## Supplied entries
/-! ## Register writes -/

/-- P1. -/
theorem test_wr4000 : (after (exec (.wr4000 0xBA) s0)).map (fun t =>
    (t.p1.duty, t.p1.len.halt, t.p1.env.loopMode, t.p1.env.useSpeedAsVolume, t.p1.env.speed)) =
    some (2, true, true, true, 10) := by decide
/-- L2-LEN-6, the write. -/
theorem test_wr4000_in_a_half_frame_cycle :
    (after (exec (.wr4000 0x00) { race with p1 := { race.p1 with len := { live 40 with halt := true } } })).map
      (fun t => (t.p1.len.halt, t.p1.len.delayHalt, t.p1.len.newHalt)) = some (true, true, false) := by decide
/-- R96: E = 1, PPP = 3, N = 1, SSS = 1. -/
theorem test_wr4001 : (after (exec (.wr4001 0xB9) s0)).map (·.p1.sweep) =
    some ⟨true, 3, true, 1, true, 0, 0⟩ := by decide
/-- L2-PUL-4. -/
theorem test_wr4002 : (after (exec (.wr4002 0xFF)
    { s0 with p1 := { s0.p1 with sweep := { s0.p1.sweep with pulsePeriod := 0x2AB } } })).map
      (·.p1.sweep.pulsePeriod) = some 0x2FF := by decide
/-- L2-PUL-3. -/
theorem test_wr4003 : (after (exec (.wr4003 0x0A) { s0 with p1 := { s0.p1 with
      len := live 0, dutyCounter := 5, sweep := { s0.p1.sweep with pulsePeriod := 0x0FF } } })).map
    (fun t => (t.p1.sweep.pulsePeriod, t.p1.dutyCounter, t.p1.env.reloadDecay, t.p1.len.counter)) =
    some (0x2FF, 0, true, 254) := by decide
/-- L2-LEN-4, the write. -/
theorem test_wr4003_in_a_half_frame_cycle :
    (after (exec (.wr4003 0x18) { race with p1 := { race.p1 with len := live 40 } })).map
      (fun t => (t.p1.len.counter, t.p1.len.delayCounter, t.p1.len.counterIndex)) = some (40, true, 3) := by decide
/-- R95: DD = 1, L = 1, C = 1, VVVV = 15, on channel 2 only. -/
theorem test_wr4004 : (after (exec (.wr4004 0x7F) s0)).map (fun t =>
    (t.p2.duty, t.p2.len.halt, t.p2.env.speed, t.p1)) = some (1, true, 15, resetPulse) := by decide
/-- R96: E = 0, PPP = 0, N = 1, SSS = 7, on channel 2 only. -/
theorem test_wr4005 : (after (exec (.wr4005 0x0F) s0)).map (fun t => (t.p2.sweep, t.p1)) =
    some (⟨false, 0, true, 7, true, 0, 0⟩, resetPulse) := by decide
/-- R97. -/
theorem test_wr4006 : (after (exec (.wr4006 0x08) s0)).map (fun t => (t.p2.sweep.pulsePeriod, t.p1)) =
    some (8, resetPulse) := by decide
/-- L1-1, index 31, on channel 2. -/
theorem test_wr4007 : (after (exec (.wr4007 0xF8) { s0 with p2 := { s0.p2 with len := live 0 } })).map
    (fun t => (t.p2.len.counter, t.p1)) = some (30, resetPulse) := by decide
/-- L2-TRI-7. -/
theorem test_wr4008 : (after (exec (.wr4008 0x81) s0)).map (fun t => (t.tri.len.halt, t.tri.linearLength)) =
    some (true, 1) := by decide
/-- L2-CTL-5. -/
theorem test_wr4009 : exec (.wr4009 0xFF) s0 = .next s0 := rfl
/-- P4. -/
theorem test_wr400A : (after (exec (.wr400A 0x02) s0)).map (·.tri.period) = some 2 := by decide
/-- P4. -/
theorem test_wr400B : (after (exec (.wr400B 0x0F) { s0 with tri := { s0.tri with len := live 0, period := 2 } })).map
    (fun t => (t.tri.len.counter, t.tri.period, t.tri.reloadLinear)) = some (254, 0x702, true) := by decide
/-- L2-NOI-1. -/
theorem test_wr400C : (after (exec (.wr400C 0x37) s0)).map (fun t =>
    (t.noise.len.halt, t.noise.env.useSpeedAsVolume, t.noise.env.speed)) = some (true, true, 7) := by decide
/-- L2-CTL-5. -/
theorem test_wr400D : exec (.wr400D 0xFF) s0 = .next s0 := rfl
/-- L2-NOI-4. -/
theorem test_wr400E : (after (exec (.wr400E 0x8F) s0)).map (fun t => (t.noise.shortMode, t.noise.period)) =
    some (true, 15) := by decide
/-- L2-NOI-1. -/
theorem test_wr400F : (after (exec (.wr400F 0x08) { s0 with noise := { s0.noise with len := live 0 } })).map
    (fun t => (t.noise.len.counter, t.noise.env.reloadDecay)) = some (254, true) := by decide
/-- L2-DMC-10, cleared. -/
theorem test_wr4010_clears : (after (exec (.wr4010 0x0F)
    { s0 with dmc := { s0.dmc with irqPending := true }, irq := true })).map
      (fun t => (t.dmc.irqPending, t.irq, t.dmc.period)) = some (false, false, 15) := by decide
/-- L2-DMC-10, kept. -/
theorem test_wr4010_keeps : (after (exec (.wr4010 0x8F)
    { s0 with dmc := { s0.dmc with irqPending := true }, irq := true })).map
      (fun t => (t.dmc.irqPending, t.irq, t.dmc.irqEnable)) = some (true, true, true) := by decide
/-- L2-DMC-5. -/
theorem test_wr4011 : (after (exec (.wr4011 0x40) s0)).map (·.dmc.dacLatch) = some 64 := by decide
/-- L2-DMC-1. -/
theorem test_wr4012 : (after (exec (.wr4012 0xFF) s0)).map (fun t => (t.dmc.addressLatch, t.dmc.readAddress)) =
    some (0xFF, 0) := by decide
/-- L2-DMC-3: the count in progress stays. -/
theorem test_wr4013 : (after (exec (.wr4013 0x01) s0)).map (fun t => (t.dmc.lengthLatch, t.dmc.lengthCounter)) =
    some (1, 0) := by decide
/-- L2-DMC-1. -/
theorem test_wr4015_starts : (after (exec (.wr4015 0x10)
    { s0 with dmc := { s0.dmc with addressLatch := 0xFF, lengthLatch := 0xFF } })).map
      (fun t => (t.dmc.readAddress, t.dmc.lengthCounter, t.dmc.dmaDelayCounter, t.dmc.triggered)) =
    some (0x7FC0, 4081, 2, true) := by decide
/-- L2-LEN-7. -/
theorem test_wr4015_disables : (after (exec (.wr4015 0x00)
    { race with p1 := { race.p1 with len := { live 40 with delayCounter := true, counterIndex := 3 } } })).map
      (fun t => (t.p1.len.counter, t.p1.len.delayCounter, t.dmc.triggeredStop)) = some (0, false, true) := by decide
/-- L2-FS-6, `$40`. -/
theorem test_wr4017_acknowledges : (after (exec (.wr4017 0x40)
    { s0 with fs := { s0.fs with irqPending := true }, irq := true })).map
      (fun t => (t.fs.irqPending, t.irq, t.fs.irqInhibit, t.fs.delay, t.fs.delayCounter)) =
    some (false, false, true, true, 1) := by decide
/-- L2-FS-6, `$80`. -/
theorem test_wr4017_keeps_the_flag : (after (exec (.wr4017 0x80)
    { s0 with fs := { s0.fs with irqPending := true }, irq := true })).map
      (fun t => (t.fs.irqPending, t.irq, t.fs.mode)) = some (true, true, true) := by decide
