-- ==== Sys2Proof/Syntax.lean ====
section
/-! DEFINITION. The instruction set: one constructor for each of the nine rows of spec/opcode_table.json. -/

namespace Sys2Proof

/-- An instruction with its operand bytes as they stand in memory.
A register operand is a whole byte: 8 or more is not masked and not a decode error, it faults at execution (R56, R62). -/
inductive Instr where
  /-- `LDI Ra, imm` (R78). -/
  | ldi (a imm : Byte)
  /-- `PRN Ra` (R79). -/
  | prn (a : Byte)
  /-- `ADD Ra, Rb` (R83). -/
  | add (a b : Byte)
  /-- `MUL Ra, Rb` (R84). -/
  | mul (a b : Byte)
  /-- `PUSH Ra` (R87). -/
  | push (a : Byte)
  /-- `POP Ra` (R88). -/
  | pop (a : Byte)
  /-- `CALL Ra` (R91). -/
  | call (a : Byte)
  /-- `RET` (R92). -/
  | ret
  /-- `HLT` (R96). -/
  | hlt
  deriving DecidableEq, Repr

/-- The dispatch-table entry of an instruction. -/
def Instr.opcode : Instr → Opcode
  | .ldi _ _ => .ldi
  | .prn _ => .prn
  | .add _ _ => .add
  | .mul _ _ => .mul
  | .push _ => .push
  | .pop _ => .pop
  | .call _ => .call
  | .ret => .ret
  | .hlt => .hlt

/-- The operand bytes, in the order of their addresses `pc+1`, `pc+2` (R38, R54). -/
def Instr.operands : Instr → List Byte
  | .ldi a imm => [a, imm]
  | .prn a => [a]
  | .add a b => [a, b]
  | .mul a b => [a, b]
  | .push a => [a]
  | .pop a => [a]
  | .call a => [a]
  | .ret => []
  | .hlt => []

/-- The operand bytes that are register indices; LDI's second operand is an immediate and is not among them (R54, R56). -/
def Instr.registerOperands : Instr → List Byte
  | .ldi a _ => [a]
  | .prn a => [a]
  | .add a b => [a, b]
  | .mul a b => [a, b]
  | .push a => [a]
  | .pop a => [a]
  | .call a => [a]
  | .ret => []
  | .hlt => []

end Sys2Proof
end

---

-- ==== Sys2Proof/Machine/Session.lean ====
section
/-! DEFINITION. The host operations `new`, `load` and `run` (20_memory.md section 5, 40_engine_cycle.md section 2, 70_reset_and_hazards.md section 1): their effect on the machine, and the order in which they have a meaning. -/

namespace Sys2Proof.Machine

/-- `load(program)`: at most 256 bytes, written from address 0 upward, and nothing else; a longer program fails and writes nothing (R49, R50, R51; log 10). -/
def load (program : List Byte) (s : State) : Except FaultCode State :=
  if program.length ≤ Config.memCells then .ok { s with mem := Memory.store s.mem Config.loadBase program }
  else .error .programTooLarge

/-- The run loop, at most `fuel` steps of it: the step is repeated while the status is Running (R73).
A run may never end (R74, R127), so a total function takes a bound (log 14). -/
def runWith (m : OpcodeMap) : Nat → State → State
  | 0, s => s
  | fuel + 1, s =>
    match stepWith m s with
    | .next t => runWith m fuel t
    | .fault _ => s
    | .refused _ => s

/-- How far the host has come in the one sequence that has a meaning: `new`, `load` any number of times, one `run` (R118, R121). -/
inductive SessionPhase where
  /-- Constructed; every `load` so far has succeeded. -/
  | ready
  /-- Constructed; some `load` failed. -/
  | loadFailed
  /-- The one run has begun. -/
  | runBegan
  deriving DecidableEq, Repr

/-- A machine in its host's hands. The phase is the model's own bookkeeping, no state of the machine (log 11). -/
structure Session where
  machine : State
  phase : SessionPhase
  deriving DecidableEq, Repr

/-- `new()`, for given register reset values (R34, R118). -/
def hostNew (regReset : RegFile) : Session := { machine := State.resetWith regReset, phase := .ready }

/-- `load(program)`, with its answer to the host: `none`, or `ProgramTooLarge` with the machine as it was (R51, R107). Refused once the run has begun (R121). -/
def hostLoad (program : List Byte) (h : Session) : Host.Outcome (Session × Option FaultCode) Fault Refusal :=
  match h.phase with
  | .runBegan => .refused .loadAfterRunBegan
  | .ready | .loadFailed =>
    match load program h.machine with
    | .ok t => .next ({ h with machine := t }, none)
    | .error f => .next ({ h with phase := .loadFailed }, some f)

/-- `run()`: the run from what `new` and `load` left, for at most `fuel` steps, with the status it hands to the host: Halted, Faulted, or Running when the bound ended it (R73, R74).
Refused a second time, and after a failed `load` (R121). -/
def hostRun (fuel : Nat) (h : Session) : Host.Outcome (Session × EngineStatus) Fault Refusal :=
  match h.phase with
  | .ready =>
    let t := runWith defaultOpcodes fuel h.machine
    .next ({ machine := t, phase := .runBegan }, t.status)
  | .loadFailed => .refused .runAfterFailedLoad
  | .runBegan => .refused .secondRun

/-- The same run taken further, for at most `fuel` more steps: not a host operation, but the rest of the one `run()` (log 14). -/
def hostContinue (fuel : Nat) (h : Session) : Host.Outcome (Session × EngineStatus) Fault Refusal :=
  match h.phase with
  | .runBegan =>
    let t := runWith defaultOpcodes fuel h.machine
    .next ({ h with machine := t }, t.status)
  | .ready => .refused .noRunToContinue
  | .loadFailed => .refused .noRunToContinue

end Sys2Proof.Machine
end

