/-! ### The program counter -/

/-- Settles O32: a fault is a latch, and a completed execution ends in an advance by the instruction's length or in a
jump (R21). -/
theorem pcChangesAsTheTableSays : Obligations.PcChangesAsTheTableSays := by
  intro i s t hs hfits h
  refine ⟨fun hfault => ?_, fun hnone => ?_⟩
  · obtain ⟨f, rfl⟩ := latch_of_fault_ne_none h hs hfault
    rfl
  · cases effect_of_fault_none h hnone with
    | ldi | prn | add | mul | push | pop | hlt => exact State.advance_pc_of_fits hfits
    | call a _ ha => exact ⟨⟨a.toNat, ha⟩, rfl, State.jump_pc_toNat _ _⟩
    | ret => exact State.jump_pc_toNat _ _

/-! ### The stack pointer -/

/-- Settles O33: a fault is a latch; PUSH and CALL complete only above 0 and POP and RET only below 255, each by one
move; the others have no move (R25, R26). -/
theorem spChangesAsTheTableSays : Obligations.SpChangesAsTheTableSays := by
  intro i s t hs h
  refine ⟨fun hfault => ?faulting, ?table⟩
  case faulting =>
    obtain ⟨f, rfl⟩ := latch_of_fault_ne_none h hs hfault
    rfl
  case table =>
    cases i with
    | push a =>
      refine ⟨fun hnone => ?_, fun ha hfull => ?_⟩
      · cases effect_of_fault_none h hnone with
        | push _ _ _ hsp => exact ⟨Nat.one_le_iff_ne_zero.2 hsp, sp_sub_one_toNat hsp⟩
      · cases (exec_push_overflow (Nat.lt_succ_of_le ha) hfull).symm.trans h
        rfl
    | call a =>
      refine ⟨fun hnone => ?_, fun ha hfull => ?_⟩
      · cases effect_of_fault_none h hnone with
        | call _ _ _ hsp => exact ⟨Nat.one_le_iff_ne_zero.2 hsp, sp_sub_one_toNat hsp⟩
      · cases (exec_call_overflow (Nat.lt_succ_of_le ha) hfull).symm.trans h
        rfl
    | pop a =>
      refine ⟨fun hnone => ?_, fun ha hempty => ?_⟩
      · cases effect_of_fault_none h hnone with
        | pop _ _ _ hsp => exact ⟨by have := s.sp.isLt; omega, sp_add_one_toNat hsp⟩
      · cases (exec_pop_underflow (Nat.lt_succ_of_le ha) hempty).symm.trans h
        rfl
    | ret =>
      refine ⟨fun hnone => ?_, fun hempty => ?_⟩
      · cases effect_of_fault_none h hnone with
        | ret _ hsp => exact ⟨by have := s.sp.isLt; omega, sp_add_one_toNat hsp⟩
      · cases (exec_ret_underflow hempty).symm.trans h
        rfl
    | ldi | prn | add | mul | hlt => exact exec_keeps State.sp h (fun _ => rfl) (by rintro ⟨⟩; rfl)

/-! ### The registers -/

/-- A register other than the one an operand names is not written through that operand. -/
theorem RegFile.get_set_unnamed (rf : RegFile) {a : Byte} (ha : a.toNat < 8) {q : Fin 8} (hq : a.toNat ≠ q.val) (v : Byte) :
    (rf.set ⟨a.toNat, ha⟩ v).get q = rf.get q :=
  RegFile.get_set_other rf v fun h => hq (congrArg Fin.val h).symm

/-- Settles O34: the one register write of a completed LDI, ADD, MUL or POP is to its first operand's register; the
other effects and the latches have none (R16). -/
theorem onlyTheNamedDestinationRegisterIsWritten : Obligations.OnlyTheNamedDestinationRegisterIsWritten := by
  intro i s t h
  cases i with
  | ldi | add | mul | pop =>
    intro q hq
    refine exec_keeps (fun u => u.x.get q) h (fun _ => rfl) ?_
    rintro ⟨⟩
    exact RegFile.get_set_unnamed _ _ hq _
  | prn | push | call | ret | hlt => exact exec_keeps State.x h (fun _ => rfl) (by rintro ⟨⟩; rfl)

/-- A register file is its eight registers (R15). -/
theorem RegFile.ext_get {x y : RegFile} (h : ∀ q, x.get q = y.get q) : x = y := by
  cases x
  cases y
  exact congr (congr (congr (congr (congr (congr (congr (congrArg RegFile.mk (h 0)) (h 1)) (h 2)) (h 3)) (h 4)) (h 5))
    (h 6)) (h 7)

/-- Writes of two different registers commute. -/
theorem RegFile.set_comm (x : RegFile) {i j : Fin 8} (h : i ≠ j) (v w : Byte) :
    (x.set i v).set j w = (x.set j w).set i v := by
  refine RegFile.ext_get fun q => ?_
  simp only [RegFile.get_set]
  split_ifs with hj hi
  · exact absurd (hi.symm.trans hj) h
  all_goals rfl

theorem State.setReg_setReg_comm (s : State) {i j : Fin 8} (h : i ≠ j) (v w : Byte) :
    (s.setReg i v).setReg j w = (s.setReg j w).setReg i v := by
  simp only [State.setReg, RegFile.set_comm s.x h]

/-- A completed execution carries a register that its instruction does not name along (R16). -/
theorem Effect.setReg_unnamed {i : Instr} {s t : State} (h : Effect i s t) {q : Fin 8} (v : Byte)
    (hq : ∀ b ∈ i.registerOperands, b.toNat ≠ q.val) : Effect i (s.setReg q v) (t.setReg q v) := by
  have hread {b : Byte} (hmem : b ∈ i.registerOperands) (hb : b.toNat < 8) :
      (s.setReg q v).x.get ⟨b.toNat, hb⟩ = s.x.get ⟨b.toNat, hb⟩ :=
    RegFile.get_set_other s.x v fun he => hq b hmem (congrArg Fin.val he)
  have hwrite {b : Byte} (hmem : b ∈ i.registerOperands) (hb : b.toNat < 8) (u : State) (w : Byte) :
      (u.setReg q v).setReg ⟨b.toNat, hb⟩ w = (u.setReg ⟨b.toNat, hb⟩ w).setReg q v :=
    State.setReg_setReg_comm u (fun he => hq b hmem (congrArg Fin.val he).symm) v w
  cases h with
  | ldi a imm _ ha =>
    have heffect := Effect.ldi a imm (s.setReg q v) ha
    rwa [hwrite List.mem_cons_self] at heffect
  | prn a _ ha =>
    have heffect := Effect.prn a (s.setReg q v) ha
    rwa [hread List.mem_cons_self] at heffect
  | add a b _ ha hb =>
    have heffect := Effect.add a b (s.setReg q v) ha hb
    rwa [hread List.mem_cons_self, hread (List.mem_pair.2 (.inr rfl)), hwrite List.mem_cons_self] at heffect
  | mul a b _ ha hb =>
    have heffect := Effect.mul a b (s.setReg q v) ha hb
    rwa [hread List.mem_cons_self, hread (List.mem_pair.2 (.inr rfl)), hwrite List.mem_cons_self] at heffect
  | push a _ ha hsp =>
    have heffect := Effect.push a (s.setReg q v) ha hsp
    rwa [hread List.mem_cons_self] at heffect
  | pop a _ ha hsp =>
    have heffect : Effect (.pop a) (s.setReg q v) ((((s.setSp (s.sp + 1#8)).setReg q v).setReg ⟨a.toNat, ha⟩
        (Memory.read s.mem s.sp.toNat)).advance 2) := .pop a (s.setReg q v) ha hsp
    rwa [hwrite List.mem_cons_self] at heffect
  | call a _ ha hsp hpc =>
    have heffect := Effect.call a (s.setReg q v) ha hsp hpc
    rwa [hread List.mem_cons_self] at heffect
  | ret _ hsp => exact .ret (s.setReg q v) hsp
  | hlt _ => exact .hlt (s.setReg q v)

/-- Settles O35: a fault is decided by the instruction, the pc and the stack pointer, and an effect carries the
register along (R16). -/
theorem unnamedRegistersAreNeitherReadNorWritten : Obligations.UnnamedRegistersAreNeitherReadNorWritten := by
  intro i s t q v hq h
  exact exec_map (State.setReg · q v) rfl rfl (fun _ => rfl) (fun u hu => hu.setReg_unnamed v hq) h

...

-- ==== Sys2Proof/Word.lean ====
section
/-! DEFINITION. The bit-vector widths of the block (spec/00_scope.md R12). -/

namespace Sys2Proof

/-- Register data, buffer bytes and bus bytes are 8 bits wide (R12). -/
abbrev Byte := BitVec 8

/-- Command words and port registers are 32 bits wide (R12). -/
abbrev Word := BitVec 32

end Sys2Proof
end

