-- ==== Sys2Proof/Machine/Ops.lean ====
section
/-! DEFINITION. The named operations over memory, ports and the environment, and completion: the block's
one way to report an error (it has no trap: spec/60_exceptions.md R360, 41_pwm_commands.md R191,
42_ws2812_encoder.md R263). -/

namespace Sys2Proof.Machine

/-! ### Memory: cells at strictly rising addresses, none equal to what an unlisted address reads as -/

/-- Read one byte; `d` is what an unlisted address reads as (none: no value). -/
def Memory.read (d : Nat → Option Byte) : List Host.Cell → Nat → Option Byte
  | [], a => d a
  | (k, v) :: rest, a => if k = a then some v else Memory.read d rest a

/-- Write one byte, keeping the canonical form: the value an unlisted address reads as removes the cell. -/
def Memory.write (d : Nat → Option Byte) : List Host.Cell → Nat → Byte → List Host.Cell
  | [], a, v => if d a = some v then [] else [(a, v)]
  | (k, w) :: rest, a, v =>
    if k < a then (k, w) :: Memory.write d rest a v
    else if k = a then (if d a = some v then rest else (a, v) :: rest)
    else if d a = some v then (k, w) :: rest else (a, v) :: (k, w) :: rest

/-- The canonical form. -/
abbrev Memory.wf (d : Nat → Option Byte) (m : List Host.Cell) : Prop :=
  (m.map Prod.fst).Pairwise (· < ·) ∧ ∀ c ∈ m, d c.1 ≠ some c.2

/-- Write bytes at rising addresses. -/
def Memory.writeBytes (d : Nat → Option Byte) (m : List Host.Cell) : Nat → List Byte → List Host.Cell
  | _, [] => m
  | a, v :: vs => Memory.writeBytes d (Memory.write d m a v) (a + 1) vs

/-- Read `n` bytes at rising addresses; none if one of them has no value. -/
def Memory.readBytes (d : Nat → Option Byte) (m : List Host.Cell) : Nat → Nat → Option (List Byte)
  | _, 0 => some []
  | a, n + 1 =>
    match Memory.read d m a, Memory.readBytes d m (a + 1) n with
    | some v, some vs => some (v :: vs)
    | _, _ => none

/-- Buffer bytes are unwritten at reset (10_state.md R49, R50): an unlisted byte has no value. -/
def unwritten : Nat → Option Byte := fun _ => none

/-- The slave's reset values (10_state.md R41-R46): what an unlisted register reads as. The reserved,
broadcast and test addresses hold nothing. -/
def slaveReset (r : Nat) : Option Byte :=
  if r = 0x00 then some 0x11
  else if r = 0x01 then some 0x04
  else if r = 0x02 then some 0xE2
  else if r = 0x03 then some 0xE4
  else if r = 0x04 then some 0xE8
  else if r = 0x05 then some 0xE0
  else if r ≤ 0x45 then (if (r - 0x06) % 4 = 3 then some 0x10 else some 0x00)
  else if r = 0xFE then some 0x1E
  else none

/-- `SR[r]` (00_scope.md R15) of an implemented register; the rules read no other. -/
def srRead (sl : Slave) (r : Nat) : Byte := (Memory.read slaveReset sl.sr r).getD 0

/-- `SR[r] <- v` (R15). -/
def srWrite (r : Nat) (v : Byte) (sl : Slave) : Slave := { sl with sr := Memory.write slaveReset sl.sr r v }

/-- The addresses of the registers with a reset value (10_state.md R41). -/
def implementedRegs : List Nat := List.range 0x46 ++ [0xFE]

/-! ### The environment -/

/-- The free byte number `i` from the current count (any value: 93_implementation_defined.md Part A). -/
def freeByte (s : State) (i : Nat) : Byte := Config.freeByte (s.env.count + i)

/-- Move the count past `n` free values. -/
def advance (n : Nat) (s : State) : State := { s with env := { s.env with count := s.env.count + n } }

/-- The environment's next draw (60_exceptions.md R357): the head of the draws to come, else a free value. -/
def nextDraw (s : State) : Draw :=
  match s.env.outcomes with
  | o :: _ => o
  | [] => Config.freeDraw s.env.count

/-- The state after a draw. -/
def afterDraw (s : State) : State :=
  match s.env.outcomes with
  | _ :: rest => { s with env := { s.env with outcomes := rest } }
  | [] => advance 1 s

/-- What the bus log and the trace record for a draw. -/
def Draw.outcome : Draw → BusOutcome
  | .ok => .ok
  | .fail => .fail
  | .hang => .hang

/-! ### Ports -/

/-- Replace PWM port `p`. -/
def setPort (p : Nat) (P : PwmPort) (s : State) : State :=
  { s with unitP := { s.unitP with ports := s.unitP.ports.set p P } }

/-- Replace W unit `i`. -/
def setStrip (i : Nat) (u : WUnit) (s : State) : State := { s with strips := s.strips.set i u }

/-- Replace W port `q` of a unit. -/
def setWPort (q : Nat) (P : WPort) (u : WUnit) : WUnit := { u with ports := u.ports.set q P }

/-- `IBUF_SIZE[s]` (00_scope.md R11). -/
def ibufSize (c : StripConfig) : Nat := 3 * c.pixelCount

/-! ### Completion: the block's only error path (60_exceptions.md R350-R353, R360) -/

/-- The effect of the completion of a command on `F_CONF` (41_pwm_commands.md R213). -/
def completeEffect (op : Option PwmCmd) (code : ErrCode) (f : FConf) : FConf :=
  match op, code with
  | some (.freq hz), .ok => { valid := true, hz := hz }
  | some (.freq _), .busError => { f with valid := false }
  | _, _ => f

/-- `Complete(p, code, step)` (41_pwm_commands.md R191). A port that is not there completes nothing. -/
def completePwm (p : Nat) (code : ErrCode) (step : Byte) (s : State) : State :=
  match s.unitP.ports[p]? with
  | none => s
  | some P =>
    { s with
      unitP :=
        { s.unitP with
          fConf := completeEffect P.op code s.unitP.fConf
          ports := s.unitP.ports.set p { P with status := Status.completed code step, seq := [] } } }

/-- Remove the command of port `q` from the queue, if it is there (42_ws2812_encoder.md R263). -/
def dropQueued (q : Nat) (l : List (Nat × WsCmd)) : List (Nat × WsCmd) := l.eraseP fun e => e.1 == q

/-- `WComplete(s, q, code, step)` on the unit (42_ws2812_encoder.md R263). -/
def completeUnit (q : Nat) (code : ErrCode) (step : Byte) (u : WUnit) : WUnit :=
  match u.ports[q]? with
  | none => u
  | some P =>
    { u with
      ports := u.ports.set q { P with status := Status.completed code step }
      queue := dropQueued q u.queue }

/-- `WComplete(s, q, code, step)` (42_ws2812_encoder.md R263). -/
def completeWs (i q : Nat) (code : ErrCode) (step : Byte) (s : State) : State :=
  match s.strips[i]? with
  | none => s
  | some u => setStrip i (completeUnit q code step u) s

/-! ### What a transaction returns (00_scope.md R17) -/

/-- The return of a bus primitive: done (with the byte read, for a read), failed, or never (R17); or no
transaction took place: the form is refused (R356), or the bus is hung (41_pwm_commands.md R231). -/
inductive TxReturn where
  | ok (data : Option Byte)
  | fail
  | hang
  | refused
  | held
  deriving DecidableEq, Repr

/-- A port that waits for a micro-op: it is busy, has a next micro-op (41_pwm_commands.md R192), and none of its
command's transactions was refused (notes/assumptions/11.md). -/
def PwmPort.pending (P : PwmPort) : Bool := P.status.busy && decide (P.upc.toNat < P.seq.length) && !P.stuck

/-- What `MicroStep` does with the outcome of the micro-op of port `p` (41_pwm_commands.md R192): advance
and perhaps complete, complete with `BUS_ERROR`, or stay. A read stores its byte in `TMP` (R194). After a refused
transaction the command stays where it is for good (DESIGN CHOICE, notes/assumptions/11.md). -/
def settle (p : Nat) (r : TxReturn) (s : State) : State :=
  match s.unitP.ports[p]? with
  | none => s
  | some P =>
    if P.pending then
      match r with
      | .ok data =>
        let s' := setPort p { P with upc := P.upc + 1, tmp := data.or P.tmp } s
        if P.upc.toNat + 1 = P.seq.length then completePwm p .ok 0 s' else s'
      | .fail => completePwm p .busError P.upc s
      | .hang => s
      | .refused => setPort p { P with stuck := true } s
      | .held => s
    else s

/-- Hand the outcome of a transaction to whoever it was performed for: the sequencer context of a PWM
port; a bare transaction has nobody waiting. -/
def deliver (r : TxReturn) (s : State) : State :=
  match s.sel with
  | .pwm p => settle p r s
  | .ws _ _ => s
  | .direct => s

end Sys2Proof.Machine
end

## About this task
For the material above, reproduce exactly the lines from the line with "push | call" to the line with "refine RegFile.ext_get fun q => ?_", inclusive, and exclude all others.

## Written reply
  | prn | push | call | ret | hlt => exact exec_keeps State.x h (fun _ => rfl) (by rintro ⟨⟩; rfl)

/-- A register file is its eight registers (R15). -/
theorem RegFile.ext_get {x y : RegFile} (h : ∀ q, x.get q = y.get q) : x = y := by
  cases x
  cases y
  exact congr (congr (congr (congr (congr (congr (congr (congrArg RegFile.mk (h 0)) (h 1)) (h 2)) (h 3)) (h 4)) (h 5))
    (h 6)) (h 7)

/-- Writes of two different registers commute. -/
theorem RegFile.set_comm (x : RegFile) {i j : Fin 8} (h : i ≠ j) (v w : Byte) :
    (x.set i v).set j w = (x.set j w).set i v := by
  refine RegFile.ext_get fun q => ?_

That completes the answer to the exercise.